Any clues what to do?

jpeg729 · March 17, 2018, 5:41pm

The line that is causing a problem is the line that prints cord3, sometimes pytorch doesn’t know how to properly turn it into a string. Maybe it contains NaNs, I don’t know.

I can only suggest that you remove that line and either everything else will work, or you will get nan loss, or you could get a more informative error.

uddeshya_upadhyay · March 17, 2018, 5:56pm

Hey, thanks for the reply.
I tried removing it, but I am still a different error now (similar)

any clues?

jpeg729 · March 17, 2018, 6:02pm

It looks like the cuda code is doing stuff out of order and not properly coping with the synchronisation.

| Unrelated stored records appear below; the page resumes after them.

/-- ADD (R121): latency 1; no other part of the state changes. -/
def addResult : Prop :=
  ∀ (s : State) (n : TileId) (rd rs1 rs2 : Reg),
    s.domOn n.val = true →
    s.marked n.val false rs1.val = false →
    s.marked n.val false rs2.val = false →
    ∃ t, Sys2Proof.Machine.exec (.add n rd rs1 rs2) s = .next t ∧
      t = withScalar s n 1 rd.val (sval s n rs1.val + sval s n rs2.val)

/-- The compact ADD (R121) on s0 to s15. -/
def compactAddResult : Prop :=
  ∀ (s : State) (n : TileId) (rd rs1 rs2 : Fin 16),
    s.domOn n.val = true →
    s.marked n.val false rs1.val = false →
    s.marked n.val false rs2.val = false →
    ∃ t, Sys2Proof.Machine.exec (.compactAdd n rd rs1 rs2) s = .next t ∧
      t = withScalar s n 1 rd.val (sval s n rs1.val + sval s n rs2.val)

/-- SUB (R121): latency 1; no other part of the state changes. -/
def subResult : Prop :=
  ∀ (s : State) (n : TileId) (rd rs1 rs2 : Reg),
    s.domOn n.val = true →
    s.marked n.val false rs1.val = false →
    s.marked n.val false rs2.val = false →
    ∃ t, Sys2Proof.Machine.exec (.sub n rd rs1 rs2) s = .next t ∧
      t = withScalar s n 1 rd.val (sval s n rs1.val - sval s n rs2.val)

/-- The compact SUB (R121) on s0 to s15. -/
def compactSubResult : Prop :=
  ∀ (s : State) (n : TileId) (rd rs1 rs2 : Fin 16),
    s.domOn n.val = true →
    s.marked n.val false rs1.val = false →
    s.marked n.val false rs2.val = false →
    ∃ t, Sys2Proof.Machine.exec (.compactSub n rd rs1 rs2) s = .next t ∧
      t = withScalar s n 1 rd.val (sval s n rs1.val - sval s n rs2.val)

/-- AND (R121): latency 1; no other part of the state changes. -/
def andOpResult : Prop :=
  ∀ (s : State) (n : TileId) (rd rs1 rs2 : Reg),
    s.domOn n.val = true →
    s.marked n.val false rs1.val = false →
    s.marked n.val false rs2.val = false →
    ∃ t, Sys2Proof.Machine.exec (.andOp n rd rs1 rs2) s = .next t ∧
      t = withScalar s n 1 rd.val (sval s n rs1.val &&& sval s n rs2.val)

/-- The compact AND (R121) on s0 to s15. -/
def compactAndResult : Prop :=
  ∀ (s : State) (n : TileId) (rd rs1 rs2 : Fin 16),
    s.domOn n.val = true →
    s.marked n.val false rs1.val = false →
    s.marked n.val false rs2.val = false →
    ∃ t, Sys2Proof.Machine.exec (.compactAnd n rd rs1 rs2) s = .next t ∧
      t = withScalar s n 1 rd.val (sval s n rs1.val &&& sval s n rs2.val)

/-- OR (R121): latency 1; no other part of the state changes. -/
def orOpResult : Prop :=
  ∀ (s : State) (n : TileId) (rd rs1 rs2 : Reg),
    s.domOn n.val = true →
    s.marked n.val false rs1.val = false →
    s.marked n.val false rs2.val = false →
    ∃ t, Sys2Proof.Machine.exec (.orOp n rd rs1 rs2) s = .next t ∧
      t = withScalar s n 1 rd.val (sval s n rs1.val ||| sval s n rs2.val)

/-- The compact OR (R121) on s0 to s15. -/
def compactOrResult : Prop :=
  ∀ (s : State) (n : TileId) (rd rs1 rs2 : Fin 16),
    s.domOn n.val = true →
    s.marked n.val false rs1.val = false →
    s.marked n.val false rs2.val = false →
    ∃ t, Sys2Proof.Machine.exec (.compactOr n rd rs1 rs2) s = .next t ∧
      t = withScalar s n 1 rd.val (sval s n rs1.val ||| sval s n rs2.val)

You can try adding torch.cuda.synchronize() before the training loop. I’m only guessing, I don’t have a GPU so I can’t say whether it will help.

uddeshya_upadhyay · March 17, 2018, 6:25pm

doesn’t help, still the same… I also tried checking whether cord3 (and other variable is NaN or not just before crash by doing cord3 != cord3 ) and it doesn’t become NaN

ptrblck · March 17, 2018, 7:44pm

Because of the asynchronous cuda calls, the stack trace sometimes points to a wrong line of code. Could you try to run your script with the following command: CUDA_LAUNCH_BLOCKING=1 python script.py and post the stack trace again.

uddeshya_upadhyay · March 17, 2018, 7:45pm

Is there a way to run it in notebook, or I have to make a script and run it?

ptrblck · March 17, 2018, 7:46pm

Oh, I usually don’t run notebooks, so just try to export it as a script. Would that work?

uddeshya_upadhyay · March 17, 2018, 8:22pm

thanks, I was able to debug. Thank you